Your instructions. In the records that follow, find each line containing "mask" and copy it.

------ Extracted records ------

-- ==== Sys2Proof/WellFormed.lean ====
section
/-!
DEFINITION. Well-formed instructions: the fields hold what the encoding of the row admits (R179, R184, R185, R187 to
R190). The uses that an entry forbids depend on more and are checked by the meanings.
-/

namespace Sys2Proof

/-- A 7-bit source field: a pop bit only on a channel (R188). -/
def srcWf (f : BitVec 7) : Bool := !(f.getLsbD 5 && !f.getLsbD 6)

/-- A step code that R189 does not reserve. -/
def stepWf (s : BitVec 4) : Bool := s.toNat ≤ 8

/-- Format checks of the operand formats (R187 to R190). -/
def V3.wf (w : V3) : Bool := stepWf w.step && srcWf w.va && srcWf w.vb
def VI.wf (w : VI) : Bool := stepWf w.step && srcWf w.va
def VM.wf (w : VM) : Bool := stepWf w.step && srcWf w.vx && srcWf w.vi
def MX.wf (w : MX) : Bool := stepWf w.step && w.prof.toNat ≤ 4
def DX.wf (w : DX) : Bool := stepWf w.step
def CT.wf (w : CT) : Bool := w.step == 0

/-- The register numbers of an MTS that has no row of its own (R231). -/
def mtsWf (n : Nat) : Bool :=
  !(n == 0x00C || n == 0x008 || n == 0x009 || n == 0x013 || (0x026 ≤ n && n < 0x02A) || (0x031 ≤ n && n < 0x035) ||
    (0x0C9 ≤ n && n < 0x0E0) || (0x101 ≤ n && n < 0x121))

/-- The checks of each row: load and store widths, engine numbers, field numbers, register numbers, word formats. -/
def Instr.wf : Instr → Bool
  | .add _ _ _ => true
  | .sub _ _ _ => true
  | .and_ _ _ _ => true
  | .or_ _ _ _ => true
  | .xor _ _ _ => true
  | .andn _ _ _ => true
  | .orn _ _ _ => true
  | .sll _ _ _ => true
  | .srl _ _ _ => true
  | .sra _ _ _ => true
  | .slt _ _ _ => true
  | .sltu _ _ _ => true
  | .min_ _ _ _ => true
  | .max_ _ _ _ => true
  | .minu _ _ _ => true
  | .maxu _ _ _ => true
  | .mul _ _ _ => true
  | .mulh _ _ _ => true
  | .mulhu _ _ _ => true
  | .mulhsu _ _ _ => true
  | .clz _ _ => true
  | .ctz _ _ => true
  | .popc _ _ => true
  | .rol _ _ _ => true
  | .ror _ _ _ => true
  | .addi _ _ _ => true
  | .andi _ _ _ => true
  | .ori _ _ _ => true
  | .xori _ _ _ => true
  | .slti _ _ _ => true
  | .sltiu _ _ _ => true
  | .slli _ _ _ => true
  | .srli _ _ _ => true
  | .srai _ _ _ => true
  | .lui _ _ => true
  | .shori _ _ _ => true
  | .muli _ _ _ => true
  | .ldSp1 wid _ _ _ => wid.toNat ≤ 6
  | .ldSp2 wid _ _ _ => wid.toNat ≤ 6
  | .ldSp3 wid _ _ _ => wid.toNat ≤ 6
  | .ldG wid _ _ _ => wid.toNat ≤ 6
  | .ldAp wid _ _ _ => wid.toNat ≤ 6
  | .stSp1 wid _ _ _ => wid.toNat ≤ 3
  | .stSp2 wid _ _ _ => wid.toNat ≤ 3
  | .stSp3 wid _ _ _ => wid.toNat ≤ 3
  | .stG wid _ _ _ => wid.toNat ≤ 3
  | .stAp wid _ _ _ => wid.toNat ≤ 3
  | .beq _ _ _ => true
  | .bne _ _ _ => true
  | .blt _ _ _ => true
  | .bge _ _ _ => true
  | .bltu _ _ _ => true
  | .bgeu _ _ _ => true
  | .bmz _ => true
  | .bmnz _ => true
  | .j _ => true
  | .jal _ => true
  | .jr _ _ => true
  | .trap _ => true
  | .dset _ f _ => f.toNat ≤ 14
  | .dbind _ => true
  | .dunbind _ => true
  | .yield _ _ => true
  | .chkerr => true
  | .swait _ _ _ => true
  | .sacq _ _ => true
  | .srel _ => true
  | .waitg _ => true
  | .tret => true
  | .tretSkip => true
  | .tretRb => true
  | .tesc => true
  | .tsupply _ => true
  | .notify => true
  | .halt => true
  | .gbar _ _ => true
  | .phase _ _ => true
  | .pabort _ => true
  | .pabortR _ => true
  | .qfence _ => true
  | .play e _ _ len => e.toNat ≤ 2 && len.toNat != 0
  | .mfs _ _ => true
  | .mts n _ => mtsWf n.toNat
  | .sfifo _ => true
  | .lslot _ _ => true
  | .chmap n _ => 9 ≤ n.toNat
  | .errinj _ => true
  | .promo _ => true
  | .cktol _ _ => true
  | .nprof _ => true
  | .mainpc _ _ => true
  | .aper _ _ _ => true
  | .registerWrite _ _ _ => true
  | .trapEntry => true
  | .handlerDeadline => true
  | .holdWave => true
  | .release => true
  | .releaseWave => true
  | .gangStart => true
  | .passageStart => true
  | .playQueueRoom => true
  | .waitgExpiry => true
  | .waitExpiry => true
  | .spWriteLands => true
  | .globalReadArrival => true
  | .seqLoadBudgetExpiry => true
  | .channelEntryLands => true
  | .creditReturn => true
  | .dmcastArrival => true
  | .barrierRelease => true
  | .phasePointRelease => true
  | .yieldRelease => true
  | .yieldreq => true
  | .pdlExpiry => true
  | .forcedSave => true
  | .combinerFires => true
  | .runLimitExpiry => true
  | .uncorrectableError _ => true
  | .correctableError _ => true
  | .fetchAheadError _ _ => true
  | .pageUnpin => true
  | .dbindComplete => true
  | .sacqComplete => true
  | .homeUpdate => true
  | .hostAmoRelease _ addr _ => addr.size = 4 || addr.size = 8
  | .hostLrAcquire _ addr => addr.size = 4 || addr.size = 8
  | .vadd w => w.wf
  | .vsub w => w.wf
  | .vmul w => w.wf
  | .vmulh w => w.wf
  | .vmac w => w.wf
  | .vadds w => w.wf
  | .vsubs w => w.wf
  | .vabs w => w.wf
  | .vneg w => w.wf
  | .vmin w => w.wf
  | .vmax w => w.wf
  | .vabsd w => w.wf
  | .vaddi w => w.wf
  | .vli w => w.wf
  | .vlih w => w.wf
  | .vand w => w.wf
  | .vor w => w.wf
  | .vxor w => w.wf
  | .vnot w => w.wf
  | .vandi w => w.wf
  | .vshl w => w.wf
  | .vshr w => w.wf
  | .vsra w => w.wf
  | .vshli w => w.wf
  | .vshri w => w.wf
  | .vsrai w => w.wf
  | .vrot w => w.wf
  | .vfsh w => w.wf
  | .vbfx w => w.wf
  | .vbfi w => w.wf
  | .vpopc w => w.wf
  | .vclz w => w.wf
  | .vcmp w => w.wf
  | .vcmpi w => w.wf
  | .mpush w => w.wf
  | .minv w => w.wf
  | .mpop w => w.wf
  | .mclr w => w.wf
  | .vsel w => w.wf
  | .vfadd w => w.wf
  | .vfsub w => w.wf
  | .vfmul w => w.wf
  | .vfma w => w.wf
  | .vfms w => w.wf
  | .vfsqrt w => w.wf
  | .vfmin w => w.wf
  | .vfmax w => w.wf
  | .vfminp w => w.wf
  | .vfmaxp w => w.wf
  | .vfabs w => w.wf
  | .vfneg w => w.wf
  | .vfcmp w => w.wf
  | .vrcp w => w.wf
  | .vrsq w => w.wf
  | .vexp2 w => w.wf
  | .vlog2 w => w.wf
  | .vcvt w => w.wf
  | .vradd w => w.wf
  | .vrmin w => w.wf
  | .vrmax w => w.wf
  | .vrfadd w => w.wf
  | .vrfmin w => w.wf
  | .vrfmax w => w.wf
  | .vrand w => w.wf
  | .vror w => w.wf
  | .vrxor w => w.wf
  | .vperm w => w.wf
  | .vbcst w => w.wf
  | .vslup w => w.wf
  | .vsldn w => w.wf
  | .vrev w => w.wf
  | .vzip w => w.wf
  | .vuzp w => w.wf
  | .vmov w => w.wf
  | .vbcs w => w.wf
  | .vins w => w.wf
  | .vld w => w.wf
  | .vst w => w.wf
  | .vldx w => w.wf
  | .vlut w => w.wf
  | .vdotp w => w.wf
  | .engineNotify _ w => w.wf && w.rep == 0 && w.arg == 0 && w.mask == 0
  | .engineQfence _ w => w.wf && w.rep == 0 && w.arg == 0
  | .wait _ w => w.wf && w.rep == 0 && w.arg != 0 && w.mask == 0
  | .nop _ w => w.wf && w.arg == 0 && w.mask == 0
  | .mmul w => w.wf
  | .mmuls w => w.wf
  | .mlatx w => w.wf
  | .mlata w => w.wf
  | .mzero w => w.wf
  | .mload w => w.wf
  | .mdrain w => w.wf
  | .mdrainEntryLands => true
  | .checksumVerdict => true
  | .mckset w => w.wf
  | .locfix w => w.wf
  | .mretry w => w.wf
  | .wxload w => w.wf
  | .errinjApply => true
  | .tmov w => w.wf
  | .dload w => w.wf
  | .dstore w => w.wf
  | .dphst w => w.wf
  | .dgather w => w.wf
  | .dscatter w => w.wf
  | .dmcast w => w.wf
  | .dcomp w => w.wf
  | .dexp w => w.wf
  | .dtrans w => w.wf
  | .dfill w => w.wf
  | .datom w => w.wf
  | .atomicReturn => true
  | .dataSrel w => w.wf
  | .dataSacq w => w.wf
  | .afence w => w.wf
  | .mfbuild w => w.wf
  | .mfbuildDirectoryCheck => true
  | .builderService => true
  | .manifestLands => true
  | .mfread w => w.wf
  | .cmfetch w => w.wf
  | .tsupd w => w.wf
  | .qfetch _ _ _ => true
  | .qbfx _ _ _ => true
  | .qbfxS _ _ _ => true
  | .qwait _ _ _ => true
  | .qwaitComplete => true
  | .qdisp _ _ _ => true
  | .rankEnd _ => true
  | .rankLdi _ _ => true
  | .rankLdf _ s k _ _ => k.toNat < (if s.toNat = 0 then 16 else if s.toNat = 1 then 32 else if s.toNat = 2 then 4 else 0)
  | .rankAdd _ _ _ => true
  | .rankSub _ _ _ => true
  | .rankMulsh _ _ _ _ => true
  | .rankShl _ _ _ => true
  | .rankShr _ _ _ => true
  | .rankMin _ _ _ => true
  | .rankSmax _ _ _ => true
  | .rankAnd _ _ _ => true
  | .rankOr _ _ _ => true
  | .rankStq _ => true
  | .rankSltu _ _ _ => true
  | .rank => true
  | .rankctlLoad => true
  | .tail _ _ _ => true
  | .queueOff => true
  | .queueRun => true
  | .queueRunSkip => true
  | .queueDrain => true
  | .frame => true
  | .nopPacket => true
  | .indirect => true
  | .waitv => true
  | .waitvSatisfied => true
  | .mark => true
  | .groupTableWrite _ _ _ => true
  | .armed => true
  | .abort => true
  | .hold => true
  | .bindRelease => true
  | .bindYieldreq => true
  | .coaltExpiry => true
  | .frespResume => true
  | .frespRollback => true
  | .frespForcedSave => true
  | .frespAbort => true
  | .doorbell => true
  | .done => true
  | .groupSet => true
  | .aperSet => true
  | .layerSet => true
  | .berthCtl => true
  | .grantSet => true
  | .peerwinSet => true
  | .powerCap => true
  | .selfTest => true
  | .rasRead => true
  | .hostAccess _ _ _ _ _ => true
  | .inboundWrite _ _ _ _ _ => true
  | .inboundRead _ _ _ _ => true
  | .inboundAtomicop _ _ _ _ _ _ _ => true
  | .ethernetReceive _ _ _ => true
  | .ethernetTransmit _ _ => true
  | .xtscap => true
  | .decoderTail _ _ => true
  | .decoderRun _ _ => true
  | .decode => true
  | .flush => true
  | .decoderReset => true
  | .decodeResume => true
  | .powerOn => true
  | .healthy => true
  | .pldmUpdate _ _ => true
  | .activation => true
  | .getCerts _ _ => true
  | .challenge _ => true
  | .testButtonShort => true
  | .testButtonLong => true
  | .selfTestVerdict _ _ => true
  | .sensorRefresh _ _ _ _ => true
  | .thermalCritical => true
  | .thermalShutdown => true
  | .powerCapControl => true
  | .reset => true
  | .powerLoss => true
  | .autoNegotiation _ _ => true
  | .globalWritePerformed => true
  | .tableWalkFinished => true
  | .pilotInterrupt _ _ => true
  | .reservedSequencerEncoding _ => false
  | .unassignedEngineOpcode _ _ => false

end Sys2Proof
end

------

Result.
  | .engineNotify _ w => w.wf && w.rep == 0 && w.arg == 0 && w.mask == 0
  | .wait _ w => w.wf && w.rep == 0 && w.arg != 0 && w.mask == 0
  | .nop _ w => w.wf && w.arg == 0 && w.mask == 0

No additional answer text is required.